En su prólogo a la antología de Jules Laforgue (Montevideo, 1860-París 1887), publicada en la ya mítica “Selecciones de poesía universal”, de Plaza & Janés, en 1975, Manuel Álvarez Ortega recordaba que Théodor de Wyzewa habría tenido sin duda razón al afirmar de su amigo Laforgue que había sido el único poeta de su generación que había demostrado tener verdadero genio, si no fuera porque en “su generación” escribían autores como Mallarmé, Verlaine y Rimbaud.
Sin embargo la influencia de Laforgue ha sido notada por poetas de la talla de Elliot, Pound, Crane, Michaux… Se trata, no es exageración, de un maestro.
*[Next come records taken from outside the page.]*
/-- An instruction of a general row is not one of its specific rows: `LSLS` has an amount, `B<cond>` one of fourteen
conditions. -/
theorem not_fits_specialized {i : Instr} (hwf : i.wellFormed = true) {n : Nat} {row : OpcodeRow}
    (hrow : opcodeTable[n]? = some row)
    (hpair : (i.rowIndex = 0 ∧ n = 1) ∨ (i.rowIndex = 72 ∧ n = 73) ∨ (i.rowIndex = 72 ∧ n = 74)) (hw2 : Halfword) :
    row.fits (encodeFirst i) hw2 = false := by
  rw [Bool.eq_false_iff, Ne, OpcodeRow.fits_iff]
  rintro ⟨hfirst, -⟩
  cases i with
  | lslsImm rd rm imm5 =>
    obtain ⟨-, rfl⟩ | ⟨h, -⟩ | ⟨h, -⟩ := hpair
    · cases hrow
      have himm5 : imm5 ≠ 0#5 := by simpa [Instr.wellFormed] using hwf
      have hfield := field_eq_of_and_eq (lo := 6) (n := 5) hfirst rfl
      exact himm5 (by simpa [encodeFirst, field, BitVec.extractLsb'_or] using hfield)
    · cases h
    · cases h
  | bcond cond imm8 =>
    have hcode : field (encodeFirst (.bcond cond imm8)) 8 4 = cond.code := by
      simp [encodeFirst, field, BitVec.extractLsb'_or]
    obtain ⟨h, -⟩ | ⟨-, rfl⟩ | ⟨-, rfl⟩ := hpair
    · cases h
    all_goals
      cases hrow
      have hfield := field_eq_of_and_eq (lo := 8) (n := 4) hfirst rfl
      rw [hcode] at hfield
      cases cond <;> cases hfield
  | _ => simp [Instr.rowIndex] at hpair

/-- The row of a decoded instruction is the one the selection takes. -/
theorem selectRow_of_decode {hw1 hw2 : Halfword} {i : Instr} (hi : decode hw1 hw2 = .ok i) :
    selectRow hw1 hw2 = some i.rowIndex := by
  obtain ⟨hwf, hfirst, hsecond⟩ := encode_of_decode hi
  obtain ⟨row, hrow⟩ := exists_row i
  have hfit : row.fits hw1 hw2 = true := by
    have h := rowIndex_fits i hw2 hrow
    rw [hfirst, hsecond] at h
    cases hlong : isLong hw1 <;> simpa [hlong] using h
  refine (selectRow_eq_some_iff hw1 hw2 _).mpr ⟨row, hrow, hfit, fun m other hm hother hne => ?_⟩
  rcases Nat.lt_or_gt_of_ne hne with hlt | hgt
  · obtain ⟨-, -, -, hlit⟩ := specializes_of_fits hm hrow hlt hother hfit
    exact hlit
  · obtain ⟨hpair, -⟩ := specializes_of_fits hrow hm hgt hfit hother
    rw [← hfirst, not_fits_specialized hwf hm hpair] at hother
    cases hother

/-! ## Halfwords of no row (R113) -/

section

variable {h : Halfword}

theorem decodeHighRegister_eq_none_iff (hop : h.toNat / 2 ^ 10 = 0b010001) :
    decodeHighRegister h = none ↔ Safety.Unallocated h := by
  simp only [decodeHighRegister, BitVec.toNat_eq, toNat_field]
  repeat' split
  all_goals
    simp [Safety.Unallocated] at *
    omega

theorem decodeMisc10110_eq_none_iff (hop : h.toNat / 2 ^ 11 = 0b10110) :
    decodeMisc10110 h = none ↔ Safety.Unallocated h := by
  simp only [decodeMisc10110, BitVec.toNat_eq, toNat_field]
  repeat' split
  all_goals
    simp [Safety.Unallocated] at *
    omega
Y si es posible que no llegue a la altura (digamos representatividad) de algunos de sus coetáneos no lo es menos que la suya es una de esas obras inspiradoras, que mueven a escritura: rica en sugerencias, soluciones apreciables e ideas originales.
El traductor de El sollozo de la tierra, Luis Martínez de Merlo (que en un par de ocasiones se arriesga quizá más de lo preciso, pero que siempre consigue transmitirnos lo importante de forma irreprochable), advierte en su presentación que no son éstos los poemas que impresionaron tanto a otros grandes poetas, y es cierto: se trata de los primeros poemas de Laforgue, una colección que nunca se animó a publicar en vida, pero que nunca dejó de corregir y retocar. Son textos tamizados por un decadentismo del que no acaban de desprenderse a pesar de ese proceso de reescritura, pero que al mismo tiempo trasmiten ya todos los síntomas de la poesía posterior del poeta.
Su comportamiento está muy lejos de ser el del joven Rimbaud (fue más bien un hombre tímido), pero a ratos parece compartir con él algo más que una época asombrada por sus excesos y ensombrecida por sus fiebres (y que muy probablemente pertenezca a la angustia del adolescente que enfrenta el mundo desde deseos que le arrebatan, y con una honestidad que de una forma u otra llega incluso a ponerle en riesgo): “¡Haber juzgado al cielo! Y marcharse sin ruido”, dice en “Estupor”. El poema termina:
Yo me iré a vivir lejos, solo, en alguna selva,
de África, bestia bruta, sometida la carne,
olvidaré el cerebro que me hicieron los siglos.
El clima de la sofisticada miseria de un París bullicioso y perturbador, su ignorancia del tiempo que lleva hacia la muerte, su esplín, muestran al poeta el mundo como un grano de polvo condenado al olvido. Hombres y mujeres no son entonces sino tristes y grotescas marionetas de sus propias pasiones: prostitutas, obreros, borrachos, poetas… todo podría resultar hoy demasiado tópico, demasiado fin de siglo, demasiado poético y hasta demasiado francés; y sin embargo esa mezcla de dioses, arte, miseria y fango que el joven Laforgue mira con rabia baudelaireana, mientras su espíritu enloquece ante un amor sin objeto, llega aún al lector, desde estas páginas, con sorprendente, con estimulante realidad.